Healthcare for veterans: Fixing it on many fronts

President Bush and his administration have failed to adequately plan for the aftermath of the wars in Iraq and Afghanistan. The shameful conditions at Walter Reed, lack of rehabilitative care for the brain-injured and backlogs of claims and disability determinations, are symptoms of a strained system. It is our highest obligation to heal the hundreds of thousands of brave men and women who will bear the physical and emotional scars of these wars for the rest of their lives.

We often hear about the 25,000 who have been wounded in these wars — but that figure grossly underestimates the demand that the veterans’ healthcare system faces. Since our country was attacked on Sept. 11, 2001, more than 1.5 million soldiers have been deployed to Afghanistan, Iraq and other locations as part of the global war on terror. Of these, 630,000 are now veterans and, according to the Department of Defense, more than 205,000 have already received medical treatment through the Department of Veterans Affairs (VA). A recent Harvard study on the long-term costs of treating these new veterans estimates that by 2012 more than 643,000 veterans from Iraq and Afghanistan will be using the VA system, an almost threefold increase over what the system faces now. With a significant backlog of claims currently existing, the system is in desperate need of an upgrade.
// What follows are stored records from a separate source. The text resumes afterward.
@[simp] theorem driveLed_cfg (m : Word32) (s : State) : (driveLed m s).cfg = s.cfg := rfl
@[simp] theorem driveLed_pBuf (m : Word32) (s : State) : (driveLed m s).pBuf = s.pBuf := rfl
@[simp] theorem driveLed_kBuf (m : Word32) (s : State) : (driveLed m s).kBuf = s.kBuf := rfl
@[simp] theorem driveLed_lastEdgeUs (m : Word32) (s : State) : (driveLed m s).lastEdgeUs = s.lastEdgeUs := rfl
@[simp] theorem driveLed_intervalUs (m : Word32) (s : State) : (driveLed m s).intervalUs = s.intervalUs := rfl
@[simp] theorem driveLed_kPend (m : Word32) (s : State) : (driveLed m s).kPend = s.kPend := rfl
@[simp] theorem driveLed_pWord (m : Word32) (s : State) : (driveLed m s).pWord = s.pWord := rfl
@[simp] theorem driveLed_kWord (m : Word32) (s : State) : (driveLed m s).kWord = s.kWord := rfl
@[simp] theorem driveLed_pcmd (m : Word32) (s : State) : (driveLed m s).pcmd = s.pcmd := rfl
@[simp] theorem driveLed_kcmd (m : Word32) (s : State) : (driveLed m s).kcmd = s.kcmd := rfl
@[simp] theorem driveLed_status (m : Word32) (s : State) : (driveLed m s).status = s.status := rfl
@[simp] theorem driveLed_led (m : Word32) (s : State) : (driveLed m s).led = ledLevel m s.lastActivityMs := rfl
@[simp] theorem driveLed_prevP (m : Word32) (s : State) : (driveLed m s).prevP = s.prevP := rfl
@[simp] theorem driveLed_prevK (m : Word32) (s : State) : (driveLed m s).prevK = s.prevK := rfl
@[simp] theorem driveLed_lastActivityMs (m : Word32) (s : State) : (driveLed m s).lastActivityMs = s.lastActivityMs := rfl
@[simp] theorem driveLed_lastStatusMs (m : Word32) (s : State) : (driveLed m s).lastStatusMs = s.lastStatusMs := rfl
@[simp] theorem driveLed_ckResult (m : Word32) (s : State) : (driveLed m s).ckResult = s.ckResult := rfl
@[simp] theorem driveLed_clkQ (m : Word32) (s : State) : (driveLed m s).clkQ = s.clkQ := rfl
@[simp] theorem driveLed_clkSync (m : Word32) (s : State) : (driveLed m s).clkSync = s.clkSync := rfl
@[simp] theorem driveLed_dataSync (m : Word32) (s : State) : (driveLed m s).dataSync = s.dataSync := rfl
@[simp] theorem driveLed_inputs (m : Word32) (s : State) : (driveLed m s).inputs = s.inputs := rfl

@[simp] theorem takePanel_cfg (s : State) : (takePanel s).cfg = s.cfg := rfl
@[simp] theorem takePanel_pBuf (s : State) : (takePanel s).pBuf = [] := rfl
@[simp] theorem takePanel_kBuf (s : State) : (takePanel s).kBuf = s.kBuf := rfl
@[simp] theorem takePanel_lastEdgeUs (s : State) : (takePanel s).lastEdgeUs = s.lastEdgeUs := rfl
@[simp] theorem takePanel_intervalUs (s : State) : (takePanel s).intervalUs = s.intervalUs := rfl
@[simp] theorem takePanel_kPend (s : State) : (takePanel s).kPend = s.kPend := rfl
@[simp] theorem takePanel_pWord (s : State) : (takePanel s).pWord = s.pBuf := rfl
@[simp] theorem takePanel_kWord (s : State) : (takePanel s).kWord = s.kWord := rfl
@[simp] theorem takePanel_pcmd (s : State) : (takePanel s).pcmd = s.pcmd := rfl
@[simp] theorem takePanel_kcmd (s : State) : (takePanel s).kcmd = s.kcmd := rfl
@[simp] theorem takePanel_status (s : State) : (takePanel s).status = s.status := rfl
@[simp] theorem takePanel_led (s : State) : (takePanel s).led = s.led := rfl
@[simp] theorem takePanel_prevP (s : State) : (takePanel s).prevP = s.prevP := rfl
@[simp] theorem takePanel_prevK (s : State) : (takePanel s).prevK = s.prevK := rfl
@[simp] theorem takePanel_lastActivityMs (s : State) : (takePanel s).lastActivityMs = s.lastActivityMs := rfl
@[simp] theorem takePanel_lastStatusMs (s : State) : (takePanel s).lastStatusMs = s.lastStatusMs := rfl
@[simp] theorem takePanel_ckResult (s : State) : (takePanel s).ckResult = s.ckResult := rfl
@[simp] theorem takePanel_clkQ (s : State) : (takePanel s).clkQ = s.clkQ := rfl
@[simp] theorem takePanel_clkSync (s : State) : (takePanel s).clkSync = s.clkSync := rfl
@[simp] theorem takePanel_dataSync (s : State) : (takePanel s).dataSync = s.dataSync := rfl
@[simp] theorem takePanel_inputs (s : State) : (takePanel s).inputs = s.inputs := rfl

@[simp] theorem takeKeypad_cfg (s : State) : (takeKeypad s).cfg = s.cfg := rfl
@[simp] theorem takeKeypad_pBuf (s : State) : (takeKeypad s).pBuf = s.pBuf := rfl
@[simp] theorem takeKeypad_kBuf (s : State) : (takeKeypad s).kBuf = s.kBuf := rfl
@[simp] theorem takeKeypad_lastEdgeUs (s : State) : (takeKeypad s).lastEdgeUs = s.lastEdgeUs := rfl
@[simp] theorem takeKeypad_intervalUs (s : State) : (takeKeypad s).intervalUs = s.intervalUs := rfl
@[simp] theorem takeKeypad_kPend (s : State) : (takeKeypad s).kPend = [] := rfl
@[simp] theorem takeKeypad_pWord (s : State) : (takeKeypad s).pWord = s.pWord := rfl
@[simp] theorem takeKeypad_kWord (s : State) : (takeKeypad s).kWord = s.kPend := rfl
@[simp] theorem takeKeypad_pcmd (s : State) : (takeKeypad s).pcmd = s.pcmd := rfl
@[simp] theorem takeKeypad_kcmd (s : State) : (takeKeypad s).kcmd = s.kcmd := rfl
@[simp] theorem takeKeypad_status (s : State) : (takeKeypad s).status = s.status := rfl
@[simp] theorem takeKeypad_led (s : State) : (takeKeypad s).led = s.led := rfl
@[simp] theorem takeKeypad_prevP (s : State) : (takeKeypad s).prevP = s.prevP := rfl
@[simp] theorem takeKeypad_prevK (s : State) : (takeKeypad s).prevK = s.prevK := rfl
@[simp] theorem takeKeypad_lastActivityMs (s : State) : (takeKeypad s).lastActivityMs = s.lastActivityMs := rfl
@[simp] theorem takeKeypad_lastStatusMs (s : State) : (takeKeypad s).lastStatusMs = s.lastStatusMs := rfl
@[simp] theorem takeKeypad_ckResult (s : State) : (takeKeypad s).ckResult = s.ckResult := rfl
@[simp] theorem takeKeypad_clkQ (s : State) : (takeKeypad s).clkQ = s.clkQ := rfl
@[simp] theorem takeKeypad_clkSync (s : State) : (takeKeypad s).clkSync = s.clkSync := rfl
@[simp] theorem takeKeypad_dataSync (s : State) : (takeKeypad s).dataSync = s.dataSync := rfl
@[simp] theorem takeKeypad_inputs (s : State) : (takeKeypad s).inputs = s.inputs := rfl

@[simp] theorem stampPanel_cfg (w : BitSeq) (m : Word32) (s : State) : (stampPanel w m s).cfg = s.cfg := rfl
@[simp] theorem stampPanel_pBuf (w : BitSeq) (m : Word32) (s : State) : (stampPanel w m s).pBuf = s.pBuf := rfl
@[simp] theorem stampPanel_kBuf (w : BitSeq) (m : Word32) (s : State) : (stampPanel w m s).kBuf = s.kBuf := rfl
@[simp] theorem stampPanel_lastEdgeUs (w : BitSeq) (m : Word32) (s : State) : (stampPanel w m s).lastEdgeUs = s.lastEdgeUs := rfl
@[simp] theorem stampPanel_intervalUs (w : BitSeq) (m : Word32) (s : State) : (stampPanel w m s).intervalUs = s.intervalUs := rfl
@[simp] theorem stampPanel_kPend (w : BitSeq) (m : Word32) (s : State) : (stampPanel w m s).kPend = s.kPend := rfl
@[simp] theorem stampPanel_pWord (w : BitSeq) (m : Word32) (s : State) : (stampPanel w m s).pWord = s.pWord := rfl
@[simp] theorem stampPanel_kWord (w : BitSeq) (m : Word32) (s : State) : (stampPanel w m s).kWord = s.kWord := rfl
@[simp] theorem stampPanel_pcmd (w : BitSeq) (m : Word32) (s : State) : (stampPanel w m s).pcmd = s.pcmd := rfl
@[simp] theorem stampPanel_kcmd (w : BitSeq) (m : Word32) (s : State) : (stampPanel w m s).kcmd = s.kcmd := rfl
@[simp] theorem stampPanel_status (w : BitSeq) (m : Word32) (s : State) : (stampPanel w m s).status = s.status := rfl
@[simp] theorem stampPanel_led (w : BitSeq) (m : Word32) (s : State) : (stampPanel w m s).led = s.led := rfl
@[simp] theorem stampPanel_prevP (w : BitSeq) (m : Word32) (s : State) : (stampPanel w m s).prevP = w := rfl
@[simp] theorem stampPanel_prevK (w : BitSeq) (m : Word32) (s : State) : (stampPanel w m s).prevK = s.prevK := rfl
@[simp] theorem stampPanel_lastActivityMs (w : BitSeq) (m : Word32) (s : State) : (stampPanel w m s).lastActivityMs = m := rfl
@[simp] theorem stampPanel_lastStatusMs (w : BitSeq) (m : Word32) (s : State) : (stampPanel w m s).lastStatusMs = if command w = statusCommand then m else s.lastStatusMs := rfl
@[simp] theorem stampPanel_ckResult (w : BitSeq) (m : Word32) (s : State) : (stampPanel w m s).ckResult = s.ckResult := rfl
@[simp] theorem stampPanel_clkQ (w : BitSeq) (m : Word32) (s : State) : (stampPanel w m s).clkQ = s.clkQ := rfl
@[simp] theorem stampPanel_clkSync (w : BitSeq) (m : Word32) (s : State) : (stampPanel w m s).clkSync = s.clkSync := rfl
@[simp] theorem stampPanel_dataSync (w : BitSeq) (m : Word32) (s : State) : (stampPanel w m s).dataSync = s.dataSync := rfl
@[simp] theorem stampPanel_inputs (w : BitSeq) (m : Word32) (s : State) : (stampPanel w m s).inputs = s.inputs := rfl

@[simp] theorem stampKeypad_cfg (w : BitSeq) (m : Word32) (s : State) : (stampKeypad w m s).cfg = s.cfg := rfl
@[simp] theorem stampKeypad_pBuf (w : BitSeq) (m : Word32) (s : State) : (stampKeypad w m s).pBuf = s.pBuf := rfl
@[simp] theorem stampKeypad_kBuf (w : BitSeq) (m : Word32) (s : State) : (stampKeypad w m s).kBuf = s.kBuf := rfl
@[simp] theorem stampKeypad_lastEdgeUs (w : BitSeq) (m : Word32) (s : State) : (stampKeypad w m s).lastEdgeUs = s.lastEdgeUs := rfl
@[simp] theorem stampKeypad_intervalUs (w : BitSeq) (m : Word32) (s : State) : (stampKeypad w m s).intervalUs = s.intervalUs := rfl
@[simp] theorem stampKeypad_kPend (w : BitSeq) (m : Word32) (s : State) : (stampKeypad w m s).kPend = s.kPend := rfl
@[simp] theorem stampKeypad_pWord (w : BitSeq) (m : Word32) (s : State) : (stampKeypad w m s).pWord = s.pWord := rfl
@[simp] theorem stampKeypad_kWord (w : BitSeq) (m : Word32) (s : State) : (stampKeypad w m s).kWord = s.kWord := rfl
@[simp] theorem stampKeypad_pcmd (w : BitSeq) (m : Word32) (s : State) : (stampKeypad w m s).pcmd = s.pcmd := rfl
@[simp] theorem stampKeypad_kcmd (w : BitSeq) (m : Word32) (s : State) : (stampKeypad w m s).kcmd = s.kcmd := rfl
@[simp] theorem stampKeypad_status (w : BitSeq) (m : Word32) (s : State) : (stampKeypad w m s).status = s.status := rfl
@[simp] theorem stampKeypad_led (w : BitSeq) (m : Word32) (s : State) : (stampKeypad w m s).led = s.led := rfl
@[simp] theorem stampKeypad_prevP (w : BitSeq) (m : Word32) (s : State) : (stampKeypad w m s).prevP = s.prevP := rfl
@[simp] theorem stampKeypad_prevK (w : BitSeq) (m : Word32) (s : State) : (stampKeypad w m s).prevK = w := rfl
@[simp] theorem stampKeypad_lastActivityMs (w : BitSeq) (m : Word32) (s : State) : (stampKeypad w m s).lastActivityMs = m := rfl
@[simp] theorem stampKeypad_lastStatusMs (w : BitSeq) (m : Word32) (s : State) : (stampKeypad w m s).lastStatusMs = s.lastStatusMs := rfl
@[simp] theorem stampKeypad_ckResult (w : BitSeq) (m : Word32) (s : State) : (stampKeypad w m s).ckResult = s.ckResult := rfl
@[simp] theorem stampKeypad_clkQ (w : BitSeq) (m : Word32) (s : State) : (stampKeypad w m s).clkQ = s.clkQ := rfl
@[simp] theorem stampKeypad_clkSync (w : BitSeq) (m : Word32) (s : State) : (stampKeypad w m s).clkSync = s.clkSync := rfl
@[simp] theorem stampKeypad_dataSync (w : BitSeq) (m : Word32) (s : State) : (stampKeypad w m s).dataSync = s.dataSync := rfl
@[simp] theorem stampKeypad_inputs (w : BitSeq) (m : Word32) (s : State) : (stampKeypad w m s).inputs = s.inputs := rfl

@[simp] theorem writeStatus_cfg (s : State) : (writeStatus s).cfg = s.cfg := rfl
@[simp] theorem writeStatus_pBuf (s : State) : (writeStatus s).pBuf = s.pBuf := rfl
@[simp] theorem writeStatus_kBuf (s : State) : (writeStatus s).kBuf = s.kBuf := rfl
@[simp] theorem writeStatus_lastEdgeUs (s : State) : (writeStatus s).lastEdgeUs = s.lastEdgeUs := rfl
@[simp] theorem writeStatus_intervalUs (s : State) : (writeStatus s).intervalUs = s.intervalUs := rfl
@[simp] theorem writeStatus_kPend (s : State) : (writeStatus s).kPend = s.kPend := rfl
@[simp] theorem writeStatus_pWord (s : State) : (writeStatus s).pWord = s.pWord := rfl
@[simp] theorem writeStatus_kWord (s : State) : (writeStatus s).kWord = s.kWord := rfl
@[simp] theorem writeStatus_pcmd (s : State) : (writeStatus s).pcmd = s.pcmd := rfl
@[simp] theorem writeStatus_kcmd (s : State) : (writeStatus s).kcmd = s.kcmd := rfl
@[simp] theorem writeStatus_status (s : State) : (writeStatus s).status = statusOf s.kcmd s.pcmd := rfl
@[simp] theorem writeStatus_led (s : State) : (writeStatus s).led = s.led := rfl
@[simp] theorem writeStatus_prevP (s : State) : (writeStatus s).prevP = s.prevP := rfl
@[simp] theorem writeStatus_prevK (s : State) : (writeStatus s).prevK = s.prevK := rfl
@[simp] theorem writeStatus_lastActivityMs (s : State) : (writeStatus s).lastActivityMs = s.lastActivityMs := rfl
@[simp] theorem writeStatus_lastStatusMs (s : State) : (writeStatus s).lastStatusMs = s.lastStatusMs := rfl
@[simp] theorem writeStatus_ckResult (s : State) : (writeStatus s).ckResult = s.ckResult := rfl
@[simp] theorem writeStatus_clkQ (s : State) : (writeStatus s).clkQ = s.clkQ := rfl
@[simp] theorem writeStatus_clkSync (s : State) : (writeStatus s).clkSync = s.clkSync := rfl
@[simp] theorem writeStatus_dataSync (s : State) : (writeStatus s).dataSync = s.dataSync := rfl
@[simp] theorem writeStatus_inputs (s : State) : (writeStatus s).inputs = s.inputs := rfl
We should start by making the VA budget mandatory instead of discretionary. It is time to take the guesswork and political gamesmanship out of the budget for VA healthcare and replace it with a reliable, assured funding mechanism. Timely and full funding for the VA system is an absolute necessity for facilities to properly plan for and meet expected needs.

The secretary of the Veterans Administration must plan for the long-term care needs of the next generation of veterans. As a first step the secretary should report to Congress a plan for the next 50 years that includes the following: resources needed for rehabilitation care, psychological care, nursing facilities for both full-time and respite care, housing needs, and other areas under the jurisdiction of the VA.

There are several other measures, however, that we can implement specifically to help veterans in need of medical treatment. Currently, combat veterans returning from Iraq and Afghanistan are eligible to receive two years of free healthcare for any condition potentially related to their military service. Many of these veterans have service-related mental-health issues like post-traumatic stress disorder (PTSD) and traumatic brain injury (TBI). In fact, TBI is the “signature injury” of the Iraq and Afghanistan conflicts. It is estimated that as many as 10 percent of those serving or who have served in Iraq and Afghanistan have brain injuries. That would mean about 150,000 of the 1.5 million soldiers who have served in Operation Enduring Freedom or Operation Iraqi Freedom have suffered a brain injury. In many cases, these injuries are not diagnosed because there is not an external wound. Depending on the severity of these injuries, returning soldiers can require immediate treatment or not have symptoms show up until several years later.

Due to the debilitating effects of these injuries, as well as other conditions that may go untreated, we should provide a five-year window for veterans to receive an assessment of mental-health needs and follow-up treatment by the VA. Extending the window for an additional three years will also allow veterans who need access to the system, but have not used the system within the two-year eligibility period, to get help they need.

One of the frustrations for soldiers who have been injured in Iraq or Afghanistan is the length of time it takes to receive a disability determination. In order to hasten the disability determination process, we need to ensure that the Department of Defense has information systems capable of communicating with those in the Veterans Administration. The VA has been a leader in implementing electronic medical record-keeping, but we have to improve the capability of the Department of Defense to send electronic medical records to the VA to speed up the disability determination process. Making the disability determination system more efficient can reduce the stress on the soldiers and their families going through the determination process.

These are just some of the areas we need to focus on to improve the services offered our veterans through the VA system. The terrible stories concerning Walter Reed and other military and VA medical facilities have reminded us of the need to be ever vigilant of our duty to the brave men and women who currently serve in or are veterans of our armed forces.

Backlogs, delays and inadequate care are inexcusable in the treatment of veterans. Planning and expanding the VA healthcare system cannot wait for the end of these conflicts. Congress must not delay in its oversight responsibility and must quickly pass measures to reduce the stress that is currently placed on the VA system.

Biden is chairman of the Senate Foreign Relations committee and the Judiciary Subcommittee on Crime and Drugs.